_PROBLEM DESCRIPTION_. Copy each line of the entries that includes the word "xmFlagsBounded".

_RECORDS PROVIDED_.
-- ==== Sys2Proof/Machine/Flags.lean ====
section
/-! DEFINITION. MXCSR (spec/10_state.md rules R24, R25), the flags an execution sets, and the exception protocol of
spec/40_conversion.md rule R117. -/

namespace Sys2Proof.Machine

/-- Fields of MXCSR (rule R24). -/
def State.mxIE (s : State) : Bool := s.mxcsr.getLsbD 0
def State.mxPE (s : State) : Bool := s.mxcsr.getLsbD 5
def State.mxDAZ (s : State) : Bool := s.mxcsr.getLsbD 6
def State.mxIM (s : State) : Bool := s.mxcsr.getLsbD 7
def State.mxPM (s : State) : Bool := s.mxcsr.getLsbD 12

/-- `MXCSR.IE <- MXCSR.IE or ie ; MXCSR.PE <- MXCSR.PE or pe` (rules R25, R117). -/
def orFlags (m : BitVec 32) (ie pe : Bool) : BitVec 32 :=
  m ||| (if ie then 0x01 else 0) ||| (if pe then 0x20 else 0)

/-- The state with those flags set. -/
def State.setFlags (s : State) (ie pe : Bool) : State := { s with mxcsr := orFlags s.mxcsr ie pe }

/-- One element converted under the state's `DAZ` (rule R117). -/
def State.convert (s : State) (b : Word64) : Conv := cvtTrunc s.impl.dazApplies s.mxDAZ b

/-- The conversions of the enabled elements; a disabled one is `none` (rule R117). -/
def State.convertAll (s : State) (elems : List (Option Word64)) : List (Option Conv) :=
  elems.map fun e => e.map s.convert

/-- `INV` of rule R117. -/
def anyInvalid (cs : List (Option Conv)) : Bool := cs.any fun c => (c.map Conv.invalid).getD false

/-- `INX` of rule R117. -/
def anyInexact (cs : List (Option Conv)) : Bool := cs.any fun c => (c.map Conv.inexact).getD false

/-- The flag values `(ie_set, pe_set)` of a fault that rule R117 recommends. -/
def xmFlagsRecommended (inv im : Bool) : Bool × Bool :=
  if inv && !im then (true, false) else (inv, true)

/-- `XM_FLAGS` (rule R117): the draw, cut to `ie_set` implies `INV` and `pe_set` implies `INX`; where that leaves no unmasked detected
condition with its flag set, the recommended values. -/
def xmFlagsBounded (draw : Bool × Bool) (inv inx im pm : Bool) : Bool × Bool :=
  let ie := inv && draw.1
  let pe := inx && draw.2
  if (ie && !im) || (pe && !pm) then (ie, pe) else xmFlagsRecommended inv im

/-- `XM_FLAGS` as this machine draws it. -/
def State.xmFlags (s : State) (inv inx : Bool) : Bool × Bool :=
  xmFlagsBounded (Config.xmFlagsDraw s.draws inv inx s.mxIM s.mxPM) inv inx s.mxIM s.mxPM

/-- The state that an unmasked condition leaves: the drawn flags set, one draw taken (rule R117). -/
def State.afterUnmasked (s : State) (inv inx : Bool) : State :=
  { s.setFlags (s.xmFlags inv inx).1 (s.xmFlags inv inx).2 with draws := s.draws + 1 }

/-- The report of an unmasked condition (rules R117, R175): `#XM`, or `#UD` when `CR4.OSXMMEXCPT = 0`. -/
def raiseSimd (s : State) (inv inx : Bool) : Outcome :=
  takeException (if s.cr4OSXMMEXCPT then .simdFloatingPoint else .invalidOpcode) (s.afterUnmasked inv inx)

/-- Some detected condition is unmasked (rule R117). -/
def State.unmasked (s : State) (inv inx : Bool) : Bool := (inv && !s.mxIM) || (inx && !s.mxPM)

/-- The exception protocol of one execution (rule R117; `{sae}`: rule R118). `write` is the form's "write the destination" step. -/
def retire (len : Nat) (sae : Bool) (write : List (Option (BitVec 32)) → State → State)
    (elems : List (Option Word64)) (s : State) : Outcome :=
  let cs := s.convertAll elems
  let rs := cs.map fun c => c.map Conv.result
  let inv := anyInvalid cs
  let inx := anyInexact cs
  if sae then .next ((write rs s).advance len)
  else if s.unmasked inv inx then raiseSimd s inv inx
  else .next ((write rs (s.setFlags inv inx)).advance len)

end Sys2Proof.Machine
end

_WRITTEN SOLUTION_.
def xmFlagsBounded (draw : Bool × Bool) (inv inx im pm : Bool) : Bool × Bool :=
  xmFlagsBounded (Config.xmFlagsDraw s.draws inv inx s.mxIM s.mxPM) inv inx s.mxIM s.mxPM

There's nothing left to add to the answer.